I once temped for two different men at two different places who used the same technique. They would make sure that when they were sitting beside me, talking about work or dictating something to me, that their wheeled chairs would slowly get closer and closer until their thigh was pressed up against mine. I would try to wheel my own chair away a bit each time but they would then gradually do it again until there was no space left for me to wheel myself into. I always felt very vulnerable and as a junior, temporary member of staff, did not feel able to say anything. In both cases, they were "happily" married men.

Psyche, Bedford

I think a lot of older men don't realise times have changed, but if you point out to them that they've stepped over the line they get it quickly, even if there is a bit of grumbling about political correctness. One approach is to say "I don't want to be in a position where I have to start avoiding you" - that puts the onus back on them and gives them food for reflection. I've never know that to fail and it avoids fuss and drama with HR departments.

IreneH,

I don't think you can say "no touch". I work in an office where many people will be locked into a screen, with headphones on - either music or conference call and the only to get attention is to tap on shoulder or arm (else throw something at them). If you work in a loud environment might be the only way to get attention. There are also vast cultural differences. While working in the middle east another bloke took my hand to take me somewhere. I wondered what was going on, but once you realise that's what they do and it is a friendly gesture you go with it.

Ian,

There is a danger to the "never touch" perspective that we end up viewing all touch as would-be sexual. I volunteered with a wonderful community of people some of who had learning disabilities, and the director would make sure to hold everyone's hand while talking to them. This builds a profound connection, and especially in the case of marginalised people, affirms their presence and importance. I found it startling at first but realised that this reaction came from my own prejudices rather than something inherently problematic about touch.

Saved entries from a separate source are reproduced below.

-- ==== Sys2Proof/Machine/Ops.lean ====
section
/-! DEFINITION. The named operations: the bit selector SELECT (spec/40_permutation_engine.md R100), the writes of the
registers, the two ways the sequencer's position moves (10_state.md R25, R26), reset (70_reset_and_hazards.md R230) and
the entry of an error (60_exceptions.md R206). There is no return from an error: it leaves the core in IDLE with nothing
saved (R209). The core has no memory (20_memory.md R50). -/

namespace Sys2Proof.Machine

/-- SELECT(x, T, Win, Wout), in the form of R100's loop: for each entry of the table, from `T[0]` on, the result is
shifted left by one and the input bit at index `Win - T[n]` becomes its lowest bit. -/
def select {win : Nat} (wout : Nat) (t : PermTable) (x : BitVec win) : BitVec wout :=
  t.foldl (fun y p => y.shiftConcat (x.getLsbD (win - p))) 0

/-- Entry `i` of the round-key file (R23). -/
def State.readRk (i : RoundIndex) (s : State) : RoundKey := s.rk[i.toNat]

/-- Write of entry `i` of the round-key file (R23). -/
def State.writeRk (i : RoundIndex) (k : RoundKey) (s : State) : State := { s with rk := s.rk.set i.toNat k }

/-- Write of `L` and `R` (R21). -/
def State.writeHalves (l r : Half) (s : State) : State := { s with l := l, r := r }

/-- Write of `C` and `D` (R22). -/
def State.writeKeyHalves (c d : KeyHalf) (s : State) : State := { s with c := c, d := d }

/-- Write of `DOUT` (R24). -/
def State.writeDout (y : Block) (s : State) : State := { s with dout := y }

/-- RCNT <- 0; PHASE <- p: a command that starts a phase (R26, R140, R187). -/
def State.enterPhase (p : Phase) (s : State) : State := { s with phase := p, rcnt := 0 }

/-- RCNT <- (RCNT + 1) mod 16, and PHASE <- IDLE at the sixteenth step, which is known by RCNT == 15 (R26). -/
def State.advance (s : State) : State :=
  { s with rcnt := s.rcnt + 1, phase := if s.rcnt = 15 then .idle else s.phase }

/-- Error entry, the whole trap mechanism of the core: the code is recorded if none is, and no other register changes
(R206). -/
def State.raiseError (code : BitVec 2) (s : State) : State := { s with err := if s.err = 0 then code else s.err }

/-- Reset: the five control registers are written, the data registers are not (R230). -/
def State.resetEdge (s : State) : State :=
  { s with phase := .idle, rcnt := 0, keyValid := false, done := false, err := 0 }

/-- MODEL's own (log entry 3): the value on a combinational unit's output. No register changes (R101, R118, R162). -/
def State.showUnit (y : UnitOut) (s : State) : State := { s with unitOut := some y }

/-- MODEL's own (log entry 2): what the host drives from now on. -/
def State.setInputs (q : List Input) (s : State) : State := { s with inputs := q }

end Sys2Proof.Machine
end

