@[simp] theorem State.setDec_l (b : Bool) (s : State) : (s.setDec b).l = s.l := rfl
@[simp] theorem State.setDec_r (b : Bool) (s : State) : (s.setDec b).r = s.r := rfl
@[simp] theorem State.setDec_c (b : Bool) (s : State) : (s.setDec b).c = s.c := rfl
@[simp] theorem State.setDec_d (b : Bool) (s : State) : (s.setDec b).d = s.d := rfl
@[simp] theorem State.setDec_rk (b : Bool) (s : State) : (s.setDec b).rk = s.rk := rfl
@[simp] theorem State.setDec_dout (b : Bool) (s : State) : (s.setDec b).dout = s.dout := rfl
@[simp] theorem State.setDec_phase (b : Bool) (s : State) : (s.setDec b).phase = s.phase := rfl
@[simp] theorem State.setDec_rcnt (b : Bool) (s : State) : (s.setDec b).rcnt = s.rcnt := rfl
@[simp] theorem State.setDec_dec (b : Bool) (s : State) : (s.setDec b).dec = b := rfl
@[simp] theorem State.setDec_done (b : Bool) (s : State) : (s.setDec b).done = s.done := rfl
@[simp] theorem State.setDec_keyValid (b : Bool) (s : State) : (s.setDec b).keyValid = s.keyValid := rfl
@[simp] theorem State.setDec_err (b : Bool) (s : State) : (s.setDec b).err = s.err := rfl
@[simp] theorem State.setDec_inputs (b : Bool) (s : State) : (s.setDec b).inputs = s.inputs := rfl
@[simp] theorem State.setDec_unitOut (b : Bool) (s : State) : (s.setDec b).unitOut = s.unitOut := rfl

@[simp] theorem State.setDone_l (b : Bool) (s : State) : (s.setDone b).l = s.l := rfl
@[simp] theorem State.setDone_r (b : Bool) (s : State) : (s.setDone b).r = s.r := rfl
@[simp] theorem State.setDone_c (b : Bool) (s : State) : (s.setDone b).c = s.c := rfl
@[simp] theorem State.setDone_d (b : Bool) (s : State) : (s.setDone b).d = s.d := rfl
@[simp] theorem State.setDone_rk (b : Bool) (s : State) : (s.setDone b).rk = s.rk := rfl
@[simp] theorem State.setDone_dout (b : Bool) (s : State) : (s.setDone b).dout = s.dout := rfl
@[simp] theorem State.setDone_phase (b : Bool) (s : State) : (s.setDone b).phase = s.phase := rfl
@[simp] theorem State.setDone_rcnt (b : Bool) (s : State) : (s.setDone b).rcnt = s.rcnt := rfl
@[simp] theorem State.setDone_dec (b : Bool) (s : State) : (s.setDone b).dec = s.dec := rfl
@[simp] theorem State.setDone_done (b : Bool) (s : State) : (s.setDone b).done = b := rfl
@[simp] theorem State.setDone_keyValid (b : Bool) (s : State) : (s.setDone b).keyValid = s.keyValid := rfl
@[simp] theorem State.setDone_err (b : Bool) (s : State) : (s.setDone b).err = s.err := rfl
@[simp] theorem State.setDone_inputs (b : Bool) (s : State) : (s.setDone b).inputs = s.inputs := rfl
@[simp] theorem State.setDone_unitOut (b : Bool) (s : State) : (s.setDone b).unitOut = s.unitOut := rfl
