/-- The rounds in `is` write their own entries of the file, so only the entries of the other rounds come from the file
they start on (R134). -/
theorem foldl_ksTurn_congr (is : List RoundIndex) (c d : KeyHalf) {rk rk' : RoundKeys}
    (h : ∀ j, j ∉ is → rk[j.toNat] = rk'[j.toNat]) : is.foldl ksTurn (c, d, rk) = is.foldl ksTurn (c, d, rk') := by
  induction is generalizing c d rk rk' with
  | nil => rw [roundKeys_ext fun j => h j (by simp)]
  | cons i is ih =>
    refine ih _ _ fun j hj => ?_
    rw [Vector.getElem_set, Vector.getElem_set]
    split
    · rfl
    · next hij => exact h j (by simpa [hj] using fun e : j = i => hij (e ▸ rfl))

/-- All sixteen rounds give the same halves and the same keys on every file (R134). -/
theorem scheduleAfter_roundIndices (k : MasterKey) (rk : RoundKeys) :
    (scheduleAfter k rk Config.roundIndices).2.2 = generateRoundKeys k :=
  congrArg (·.2.2) (foldl_ksTurn_congr _ _ _ fun j hj => absurd (mem_roundIndices j) hj)

/-- The KS step is a turn of generateRoundKeys's loop (R134, R138). -/
theorem ksNext_eq_ksTurn (s : State) : (s.ksNext.c, s.ksNext.d, s.ksNext.rk) = ksTurn (s.c, s.d, s.rk) s.rcnt := rfl

/-- ERR, the host's items and `unitOut` may change under the invariant, as long as ERR is not 3. -/
theorem State.ResultInv.with_err {h : History} {s : State} (hs : s.ResultInv h) {e : BitVec 2} (he : e ≠ errInvalidTable)
    (q : List Input) (y : Option UnitOut) : ({ s with err := e, inputs := q, unitOut := y } : State).ResultInv h :=
  ⟨hs.control.with_err he q y, hs.keys, hs.schedule, hs.job, hs.rounds, hs.result⟩

theorem resetEdge_resultInv (h : History) (s : State) : s.resetEdge.ResultInv h := by
  refine ⟨resetEdge_controlInv s, ?_, ?_, ?_, ?_, ?_⟩ <;> simp

/-- A new key starts on the file as it stands; the last block keeps the key it was accepted under (R60, R140). -/
theorem loadKey_resultInv {h : History} {s : State} (hs : s.ResultInv h) (k : MasterKey) :
    (s.loadKey k).ResultInv { h with key := k } := by
  refine ⟨loadKey_controlInv hs.control k, ?_, ?_, ?_, ?_, hs.result⟩
  · simp
  · exact fun _ => ⟨s.rk, rfl⟩
  · simp
  · simp

/-- A new block starts under the key loaded, with DONE = 0 (R187). -/
theorem start_resultInv {h : History} {s : State} (hs : s.ResultInv h) (x : Block) (dec : Bool)
    (key : s.keyValid = true) :
    (s.start x dec).ResultInv { h with block := x, dec := dec, blockKey := h.key } := by
  refine ⟨start_controlInv hs.control x dec key, hs.keys, ?_, ?_, ?_, ?_⟩
  · simp
  · exact fun _ => ⟨rfl, rfl⟩
  · exact fun _ => rfl
  · simp

/-- A KS step runs one round more; the sixteenth has written every entry of the file (R138). -/
theorem ksNext_resultInv {h : History} {s : State} (hs : s.ResultInv h) (hp : s.phase = .ks) :
    s.ksNext.ResultInv h := by
  obtain ⟨rk, hrk⟩ := hs.schedule hp
  have next : (s.ksNext.c, s.ksNext.d, s.ksNext.rk) = scheduleAfter h.key rk (roundsBefore s.rcnt ++ [s.rcnt]) := by
    rw [ksNext_eq_ksTurn, hrk, scheduleAfter_snoc]
  have control := ksNext_controlInv hs.control hp
  by_cases last : s.rcnt = 15#4
  · refine ⟨control, fun _ => ?_, ?_, ?_, ?_, hs.result⟩
    · rw [roundsBefore_last last] at next
      rw [← scheduleAfter_roundIndices h.key rk, ← next]
    · simp [last]
    · simp [last]
    · simp [last]
  · refine ⟨control, ?_, fun _ => ⟨rk, ?_⟩, ?_, ?_, hs.result⟩
    · simp [last, hs.control.ks_key hp]
    · rw [next, State.ksNext_rcnt, roundsBefore_succ last]
    · simp [last, hp]
    · simp [last, hp]

/-- A RND step runs one round more; the sixteenth writes the result of all (R186). -/
theorem rndNext_resultInv {h : History} {s : State} (hs : s.ResultInv h) (hp : s.phase = .rnd) :
    s.rndNext.ResultInv h := by
  obtain ⟨hkey, hdec⟩ := hs.job hp
  have next : s.roundHalves = cryptHalves h.block s.rk s.dec (roundsBefore s.rcnt ++ [s.rcnt]) := by
    rw [State.roundHalves, hs.rounds hp, cryptHalves_snoc]
  have control := rndNext_controlInv hs.control hp
  by_cases last : s.rcnt = 15#4
  · refine ⟨control, hs.keys, ?_, ?_, ?_, fun _ => ?_⟩
    · simp [last]
    · simp [last]
    · simp [last]
    · rw [roundsBefore_last last] at next
      rw [rndNext_dout_of_last last, next, ← crypt_eq_cryptHalves, hkey, hdec, hs.keys (hs.control.rnd_key hp)]
  · refine ⟨control, hs.keys, ?_, fun _ => ⟨hkey, hdec⟩, fun _ => ?_, ?_⟩
    · simp [last, hp]
    · rw [State.rndNext_rcnt, roundsBefore_succ last]
      exact next
    · simp [last, hs.control.rnd_done hp]

@[simp] theorem history_after_blockCommand (h : History) (dec : Bool) (x : Block) (kv : Bool) :
    h.after kv (.run (blockCommand dec x)) =
      if kv then { h with block := x, dec := dec, blockKey := h.key } else h := by
  cases dec <;> rfl

theorem history_after_reserved {i : Instr} (code : IsReserved i) (h : History) (kv : Bool) :
    h.after kv (.run i) = h := by
  obtain ⟨data, rfl | rfl | rfl | rfl⟩ := code <;> rfl

/-- Only commands are remembered. -/
theorem history_after_of_not_cmd {i : Instr} (hi : i.format ≠ .cmd) (h : History) (kv : Bool) :
    h.after kv (.run i) = h := by
  cases i with
  | nop | loadkey | encrypt | decrypt | reserved4 | reserved5 | reserved6 | reserved7 => exact absurd rfl hi
  | _ => rfl

/-- Every row keeps the invariant with the history after it, the sequencer's own steps in their own phase. -/
theorem Effect.keeps_resultInv {h : History} {s t : State} {i : Instr} (he : Effect s i t) (hs : s.ResultInv h)
    (hks : i = .ksStep → s.phase = .ks) (hrnd : i = .rndStep → s.phase = .rnd) :
    t.ResultInv (h.after s.keyValid (.run i)) := by
  have err := hs.control.err_code
  cases he with
  | nop => exact hs
  | loadkey k => exact loadKey_resultInv hs k
  | start dec x key =>
    rw [history_after_blockCommand, if_pos key]
    exact start_resultInv hs x dec key
  | noKey dec x key =>
    rw [history_after_blockCommand, key, if_neg Bool.false_ne_true]
    exact hs.with_err (raiseError_err_ne err (by decide)) _ _
  | reserved code =>
    rw [history_after_reserved code]
    exact hs.with_err (raiseError_err_ne err (by decide)) _ _
  | look format =>
    rw [history_after_of_not_cmd (by rintro e; simp [e] at format)]
    exact hs.with_err err _ _
  | ksStep => exact ksNext_resultInv hs (hks rfl)
  | rndStep => exact rndNext_resultInv hs (hrnd rfl)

Mark Calder, Insch, Aberdeenshire

I got a call at work once to say that my grandfather had died. My boss was really kind to me and very sympathetic and he didn't need to touch me to show it.

JS, Manchester

I worked as the "copy girl" for a successful multinational company in London in the early 80's. Sexual harrassment by men was standard, but women were often complicit. Affairs between directors and their personal secretaries were the norm, and almost seen as a badge of honour. I was only touched inappropriately once - a boisterous, heavy-drinking and probably lonely salesman ran his finger down my back. I turned and said "don't ever do that to me again" in such a voice that he (nor anyone else) ever did. By making my position clear I was able to have friendly relationships with male colleagues who knew they would be wasting their time if they tried it on with me. But I was considered a bit of a prude for taking this stand!

Miranda Puttock, Reading

How different it is where I live. Here in Spain where a hand shake, kiss or straight hug is a "hello" and touching is part of an ordinary conversation.

Martin Watts, Mallorca

I had my backside slapped in front of our entire office as I bent at the watercooler. When I mentioned this to our head office I was told this was 'just what that office was like' and would be so until the people in question left. Luckily I left first. There was no 'disciplinary hearing' or 'dismissal' in my case. I was practically met with derision for even bring it up.

Danielle S, London

A male colleague once blew on the back of my neck whilst I was carrying items in both hands, and I had been unaware of him behind me. He had been previously warned by myself, other colleagues and even staff in our local bar to keep his hands off me! Despite all this I felt unable to launch a formal complaint. I'm really not sure why. I think I felt that it was my fault for being uncomfortable with his contact and that my emotional response to his not overtly sexual touches, was not grounds for a legitimate complaint. Where do we draw the line? I left my job because of this individual and the way he made me feel, but did not complain.